Dear Dr B,
My husband lost his mother last month. He doesn’t talk about it, even when I ask. And I know he hasn’t talked with his father or siblings. Is there something wrong?
With your husband just losing his mother last month, what you are describing is a normal grief reaction. But even that statement is a bit of a paradox, because when it comes to grief, there is almost no “normal” per se, because everyone grieves in their own way, at their own pace.
Often, men are less expressive in their emotions to begin with, and sometimes less verbal. What you may see is an exacerbation of a person’s normal personality style but to a greater extreme during a period of grief. Those who tend to be less verbal or less emotional to begin with, may withdraw into themselves even more. On the other hand, those who are more talkative normally, may want to talk more to express their grief.
The best thing you can do to be supportive of your grieving husband is to be responsive to his needs during this time.
He may just want your quiet presence so he doesn’t feel alone.
If you’re able, he may enjoy hearing the good memories you have of times spent with his mother.
He may be responsive to your physical touch just letting him know you care.
Your husband may need your permission to break down and cry, in order to not feel guilty sharing those more vulnerable emotions if he is more accustomed to being the emotional rock for the family.
I’d recommend that you pray with and for your husband and the rest of his family. Pray that God would comfort him, and hide him in the shadow of His wing.
Loss, death, and grieving can often bring about conflict, bitterness, resentment, and greed. Pray that if there is any bitterness, resentment or unforgiveness there, that the kindness of the Lord would bring them to repentance. Forgiveness is not about finding the other person faultless, but about leaving another’s wrong doings up to God to manage.
In my personal and professional experience, I have found that many friends and family are very supportive immediately following a death but unfortunately, all too frequently, after the funeral life goes on for others while the grieving are left alone in their grief.

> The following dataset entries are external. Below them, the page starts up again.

-- ==== Sys2Proof/Laws/Exec.lean ====
section
/-! SUPPORT. What each arm of `exec` answers, one equation per constructor, over the shared operations: the proofs cite
these instead of unfolding `exec` or a meaning. -/

namespace Sys2Proof.Machine

variable (s : State)
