end Sys2Proof.Machine
end

section
/-! PROOFS. Jumps: the target's integer reading, and the whole effect of a jump with and without a link (30_encoding.md
R121, 10_state.md R22). -/

namespace Sys2Proof.Machine

/-! ### The target -/

/-- Relative targets of every displacement width: the sign extension and the shift by one are `2 * disp.toInt` modulo
2^32. -/
theorem pcRelative_eq_ofInt {n : Nat} (pc : Word) (disp : BitVec n) :
    pc + (disp.signExtend 32 <<< 1) = BitVec.ofInt 32 (pc.toNat + 2 * disp.toInt) := by
  have doubled : disp.signExtend 32 <<< 1 = BitVec.ofInt 32 (2 * disp.toInt) := by
    rw [BitVec.shiftLeft_eq_mul_twoPow, BitVec.signExtend, mul_comm, BitVec.ofInt_mul]
    rfl
  rw [doubled, BitVec.ofInt_add, BitVec.ofInt_natCast, BitVec.ofNat_toNat, BitVec.setWidth_eq]

theorem jTarget_eq_ofInt (pc : Word) (disp : BitVec 24) :
    jTarget pc disp = BitVec.ofInt 32 (pc.toNat + 2 * disp.toInt) := pcRelative_eq_ofInt pc disp

/-- The reach of a J-Form displacement. -/
theorem disp24_reach (disp : BitVec 24) : -2 ^ 24 ≤ 2 * disp.toInt ∧ 2 * disp.toInt ≤ 2 ^ 24 - 2 := by
  have low := BitVec.le_toInt disp
  have high := BitVec.toInt_lt (x := disp)
  omega

/-! ### What a jump and a register write leave unchanged -/

variable {s t : State}

theorem OnlyCore.refl (s : State) : OnlyCore s s where
  sr _ _ := rfl
  cr _ := rfl
  ce := ⟨rfl, rfl⟩
  run := ⟨rfl, rfl, rfl, rfl, rfl, rfl, rfl, rfl, rfl⟩
  memory := ⟨rfl, rfl, fun _ => rfl⟩
  draws := rfl

theorem OnlyCore.jump (h : OnlyCore s t) (a : Word) : OnlyCore s (t.jump a) where
  sr := h.sr
  cr := h.cr
  ce := h.ce
  run := { h.run with }
  memory := { h.memory with }
  draws := h.draws

theorem State.getSr_setReg (r : Reg) (v : Word) (n : SpecialIdx) : (t.setReg r v).getSr n = t.getSr n := by
  simp [State.getSr]

theorem OnlyCore.setReg (h : OnlyCore s t) (r : Reg) (v : Word) : OnlyCore s (t.setReg r v) where
  sr n hn := (State.getSr_setReg r v n).trans (h.sr n hn)
  cr n := (State.getCr_of_cr (t.setReg_cr r v) n).trans (h.cr n)
  ce := ⟨(t.setReg_cel r v).trans h.ce.1, (t.setReg_ceh r v).trans h.ce.2⟩
  run := by
    obtain ⟨cycles, instructions, halted, faultCount, initialized, attached, paused, breakpoints, segments⟩ := h.run
    constructor <;> simpa
  memory := by
    obtain ⟨mem, intc, bytes⟩ := h.memory
    refine ⟨by simpa, by simpa, fun a => ?_⟩
    exact (State.peekByte_congr (t.setReg_mem r v) (t.setReg_intc r v) (t.setReg_segments r v) a).trans (bytes a)
  draws := (t.setReg_draws r v).trans h.draws

/-! ### The effect of a jump -/

theorem jumpEffect_jump (s : State) (a : Word) : JumpEffect (.next (s.jump a)) s a none :=
  ⟨_, rfl, fun _ => rfl, rfl, rfl, (OnlyCore.refl s).jump a⟩

/-- The link goes to r3 before pc moves (R22). -/
theorem jumpEffect_link_jump (s : State) (v a : Word) :
    JumpEffect (.next ((s.link v).jump a)) s a (some v) :=
  ⟨_, rfl, fun q => s.getReg_setReg Config.linkReg q v, s.setReg_flags Config.linkReg v, rfl,
    ((OnlyCore.refl s).setReg Config.linkReg v).jump a⟩

end Sys2Proof.Machine
end

section
/-! PROOFS. The statement of 30_encoding.md on the J-Form target. -/

namespace Sys2Proof.Machine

I’d encourage you not to make the mistake of thinking that there is a prescribed time table for grief. While it’s usually most intense in the first couple of months following a loved one’s death, it can continue for months and years after. Many of the initial “firsts” can bring about a fresh wave of grief: the first birthday after a death, first Mother’s Day, Father’s Day, Thanksgiving, Christmas, Easter, anniversary of the death, etc.
Not only do I recommend that you pray for and with your spouse, but I’d also encourage you to pray for wisdom and God’s direction about how to best support your spouse through this time. The Holy Spirit knows exactly what he needs and when. The Bible tells us,
“If any of you lacks wisdom, you should ask God, who gives generously to all without finding fault,
and it will be given to you” (James 1:5).
If your husband’s emotional well-being does not begin to improve after several months, you might lovingly and prayerfully consider suggesting that he speak with a grief-counselor, pastor, or physician to ensure that his grief has not led into a more significant condition requiring additional assistance.
I know it is so very hard to watch our loved ones suffer. Entrust Him into your Heavenly Father’s good care. He promises in Isaiah 61:3 to “bestow on them a crown of beauty instead of ashes, the oil of joy instead of mourning, and a garment of praise instead of a spirit of despair.”